On one of our visits to the hospital Michael managed to keep his promise to tell Yair about the war. He told of patrols, ambushes, and alarms. No, he could not answer questions about the fighting itself: "Unfortunately, Daddy didn't capture the Egyptian destroyer in Haifa Bay or visit Gaza. He wasn't parachuted near the Suez Canal, either. Daddy isn't a pilot or a paratrooper."

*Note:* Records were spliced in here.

-- ==== Sys2Proof/Machine/Fp.lean ====
section
/-! DEFINITION. The arithmetic of the number formats (R67 to R92): exact values, one rounding, flags. A
finite value is a sign, a mantissa and a power of two; nothing here rounds but `roundTo`. -/

namespace Sys2Proof.Machine

/-! ## Flags (R46) -/

def fNV : DWord := 0x1
def fDZ : DWord := 0x2
def fOF : DWord := 0x4
def fUF : DWord := 0x8
def fNX : DWord := 0x10
def fRRD : DWord := 0x20
def fFMTC : DWord := 0x40
def fSAT : DWord := 0x80
def fRSVN : DWord := 0x100

def flagIf (c : Bool) (f : DWord) : DWord := if c then f else 0

/-- A result with the flags that it raises. -/
abbrev FR := Nat × DWord

/-! ## Formats (R67) -/

inductive NanKind where
  /-- infinity and NaN in the top exponent; a NaN with the top fraction bit 0 signals (R70) -/
  | ieee
  /-- as ieee, every NaN quiet: E5M2 -/
  | quiet
  /-- one NaN pattern and no infinity: E4M3 -/
  | e4m3
  /-- every pattern finite: E2M1 -/
  | none
  deriving DecidableEq, Repr

structure Fmt where
  eb : Nat
  mb : Nat
  bias : Nat
  kind : NanKind
  deriving DecidableEq, Repr

def f32 : Fmt := ⟨8, 23, 127, .ieee⟩
def fHF : Fmt := ⟨5, 10, 15, .ieee⟩
def fBF : Fmt := ⟨8, 7, 127, .ieee⟩
def fE43 : Fmt := ⟨4, 3, 7, .e4m3⟩
def fE52 : Fmt := ⟨5, 2, 15, .quiet⟩
def fE21 : Fmt := ⟨2, 1, 1, .none⟩

/-- The canonical NaN of a format; E2M1 has none and takes +0 (R70, R76). -/
def Fmt.nan (f : Fmt) : Nat :=
  match f.kind with
  | .ieee | .quiet => (2 ^ f.eb - 1) * 2 ^ f.mb + 2 ^ (f.mb - 1)
  | .e4m3 => 0x7F
  | .none => 0

/-- The pattern of the largest finite magnitude (R67). -/
def Fmt.maxFin (f : Fmt) : Nat :=
  match f.kind with
  | .ieee | .quiet => (2 ^ f.eb - 1) * 2 ^ f.mb - 1
  | .e4m3 => 0x7E
  | .none => 0x7

/-- The pattern of infinity; formats without one have none and the callers treat them apart. -/
def Fmt.inf (f : Fmt) : Nat := (2 ^ f.eb - 1) * 2 ^ f.mb

def Fmt.sign (f : Fmt) (neg : Bool) : Nat := if neg then 2 ^ (f.eb + f.mb) else 0

/-- The exponent of the last place of a subnormal. -/
def Fmt.emin (f : Fmt) : Int := 1 - (f.bias : Int) - (f.mb : Int)

/-- The value of a pattern: NaN, infinity, or (-1)^neg * m * 2^e (R68). -/
inductive FVal where
  | nan (sig : Bool)
  | inf (neg : Bool)
  | fin (neg : Bool) (m : Nat) (e : Int)
  deriving DecidableEq, Repr

def Fmt.val (f : Fmt) (x : Nat) : FVal :=
  let fr := x % 2 ^ f.mb
  let ex := x / 2 ^ f.mb % 2 ^ f.eb
  let neg := x / 2 ^ (f.mb + f.eb) % 2 == 1
  let special : Bool := match f.kind with
    | .ieee | .quiet => ex == 2 ^ f.eb - 1
    | .e4m3 => ex == 15 && fr == 7
    | .none => false
  if special then
    match f.kind with
    | .ieee => if fr == 0 then .inf neg else .nan (decide (fr < 2 ^ (f.mb - 1)))
    | .quiet => if fr == 0 then .inf neg else .nan false
    | _ => .nan false
  else if ex == 0 then .fin neg fr f.emin
  else .fin neg (2 ^ f.mb + fr) (f.emin + ((ex : Int) - 1))

def FVal.isNan : FVal → Bool
  | .nan _ => true
  | _ => false

def FVal.isSig : FVal → Bool
  | .nan s => s
  | _ => false

def FVal.isNeg : FVal → Bool
  | .nan _ => false
  | .inf n => n
  | .fin n _ _ => n

def FVal.isZero : FVal → Bool
  | .fin _ m _ => m == 0
  | _ => false

/-! ## Rounding (R72, R73) -/

/-- Rounding modes with the codes of MODE.RM (R45). -/
inductive RM where
  | rne | rz | rd | ru
  deriving DecidableEq, Repr

def RM.decode (n : Nat) : RM :=
  match n % 4 with
  | 0 => .rne
  | 1 => .rz
  | 2 => .rd
  | _ => .ru

/-- m * 2^e in units of 2^q, rounded, and whether that was inexact. -/
def roundTo (mode : RM) (neg : Bool) (m : Nat) (e q : Int) : Nat × Bool :=
  if q ≤ e then (m * 2 ^ (e - q).toNat, false)
  else
    let s := (q - e).toNat
    let hi := m / 2 ^ s
    let rem := m % 2 ^ s
    let up : Bool := match mode with
      | .rne => decide (2 ^ s < 2 * rem) || (decide (2 ^ s = 2 * rem) && hi % 2 == 1)
      | .rz => false
      | .rd => neg && rem != 0
      | .ru => !neg && rem != 0
    (if up then hi + 1 else hi, rem != 0)

/-- Number of bits of a mantissa. -/
def bitLen (m : Nat) : Nat := if m = 0 then 0 else Nat.log2 m + 1

/-- The exponent of the last place of a rounded m * 2^e, subnormal spacing below the smallest normal. -/
def Fmt.lsb (f : Fmt) (m : Nat) (e : Int) : Int :=
  max (e + (bitLen m : Int) - ((f.mb : Int) + 1)) f.emin

/-- The magnitude pattern of mm units of 2^q, as if exponents were unbounded above. -/
def Fmt.mag (f : Fmt) (mm : Nat) (q : Int) : Nat :=
  if mm < 2 ^ f.mb then mm else ((q - f.emin).toNat + 1) * 2 ^ f.mb + (mm - 2 ^ f.mb)

/-- Whether the value is tiny after rounding with unbounded exponents (R74). -/
def Fmt.tiny (f : Fmt) (mode : RM) (neg : Bool) (m : Nat) (e : Int) : Bool :=
  let q := e + (bitLen m : Int) - ((f.mb : Int) + 1)
  let mm := (roundTo mode neg m e q).1
  decide (q + (bitLen mm : Int) - 1 < 1 - (f.bias : Int))

/-- The overflow result of IEEE 754-2019 (R73). -/
def Fmt.over (f : Fmt) (mode : RM) (neg : Bool) : Nat :=
  let toInf : Bool := match mode with
    | .rne => true
    | .rz => false
    | .rd => neg
    | .ru => !neg
  f.sign neg + (if toInf then f.inf else f.maxFin)

/-- A finite exact value rounded to an arithmetic format with its flags (R73 to R75). -/
def Fmt.rnd (f : Fmt) (mode : RM) (ftz : Bool) (neg : Bool) (m : Nat) (e : Int) : FR :=
  if m = 0 then (f.sign neg, 0)
  else
    let q := f.lsb m e
    let r := roundTo mode neg m e q
    let b := f.mag r.1 q
    if f.maxFin < b then (f.over mode neg, fOF ||| fNX)
    else if ftz && b != 0 && b / 2 ^ f.mb == 0 then (f.sign neg, fUF ||| fNX)
    else (f.sign neg + b, flagIf r.2 fNX ||| flagIf (r.2 && f.tiny mode neg m e) fUF)

/-- An F32 subnormal operand is read as zero under FTZ (R75). -/
def daz (ftz : Bool) (v : FVal) : FVal :=
  match v with
  | .fin n m e => if ftz && decide (m < 2 ^ 23) then .fin n 0 e else v
  | _ => v

/-- Reading an operand of a format; FTZ is passed only for F32. -/
def Fmt.rd (f : Fmt) (ftz : Bool) (x : Nat) : FVal := daz ftz (f.val x)

/-! ## Exact sums and products -/

/-- A signed term m * 2^e. -/
structure Term where
  neg : Bool
  m : Nat
  e : Int
  deriving DecidableEq, Repr

def Term.add (a b : Term) : Term :=
  let e := min a.e b.e
  let x := a.m * 2 ^ (a.e - e).toNat
  let y := b.m * 2 ^ (b.e - e).toNat
  if a.neg == b.neg then ⟨a.neg, x + y, e⟩
  else if y ≤ x then ⟨a.neg, x - y, e⟩ else ⟨b.neg, y - x, e⟩

def Term.mul (a b : Term) : Term := ⟨a.neg != b.neg, a.m * b.m, a.e + b.e⟩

Yair showed understanding:

"You weren't too fit. That's why they left you behind."

"Who do you think
is
fit for war, Yair?"

"Me."

"You?"

"When I grow up. I'm going to be a big strong soldier. I'm stronger than lots of bigger boys in the playground. It's no good to be weak. Just like in our playground. I've finished speaking."

Michael said:

"You need to be sensible, Yair."

Yair pondered this statement silently. Compared, contrasted, connected. He was serious. Thoughtful. Finally he pronounced sentence:

"Sensible isn't the opposite of strong."

I said:

"Strong, sensible men are my favorite people. I'd like to meet a strong, sensible man some day."

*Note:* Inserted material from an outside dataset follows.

/-- The number with each field of l added to it: a value, its width and its lowest bit (R106). -/
def place (m : Nat) : List (Nat × Nat × Nat) → Nat
  | [] => m
  | (v, n, k) :: l => place (m + v % 2 ^ n * 2 ^ k) l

Michael replied, of course, with a smile. And silence.

Our friends spared no effort. We had frequent visitors. Mr. Glick. Mr. Kadishman. The geologists. My best friend Hadassah and her husband, Abba. And finally, Yardena, Michael's blonde friend. She arrived with an officer of the United Nations Emergency Force. He was a Canadian giant, and I could not keep my eyes off him, even though Yardena caught me looking at him and smiled at me twice. She bent over the bed, kissed Michael's lean hand as though he were dying, and said:

"Snap out of it, Micha. It doesn't suit you, all this illness. I'm surprised at you. Believe it or not, I've already handed in my paper and I've even registered for the final exams. Slow but sure, that's me. You'll be an angel, won't you, Micha, and give me a hand with the work for the exams?"

"Sure," Michael replied, laughing. "Of course I will. I'm delighted for you, Yardena."

Yardena said:

"Micha, you're great. I've never met anybody as clever or sweet as you. Get better now, there's a good boy."

Michael recovered and went back to work. He also went back, after a long break, to working on his thesis. Once more his silhouette moving about at night beyond the frosted glass which divides his study from the room where I sleep. At ten o'clock I make him a glass of tea, without lemon. At eleven he takes a few moments off to listen to the final news broadcast. After that, shadows dancing and writhing on the wall with every movement of his in the night: Opening a drawer. Turning a page. Resting his head on his arms. Reaching out for a book.

Michael's glasses came back from being mended. His Aunt Leah sent him a new pipe. My brother Emanuel sent a crate of apples from Nof Harim. My mother knitted me a red muffler. And our Persian greengrocer, Mr. Elijah Mossiah, came back from the army.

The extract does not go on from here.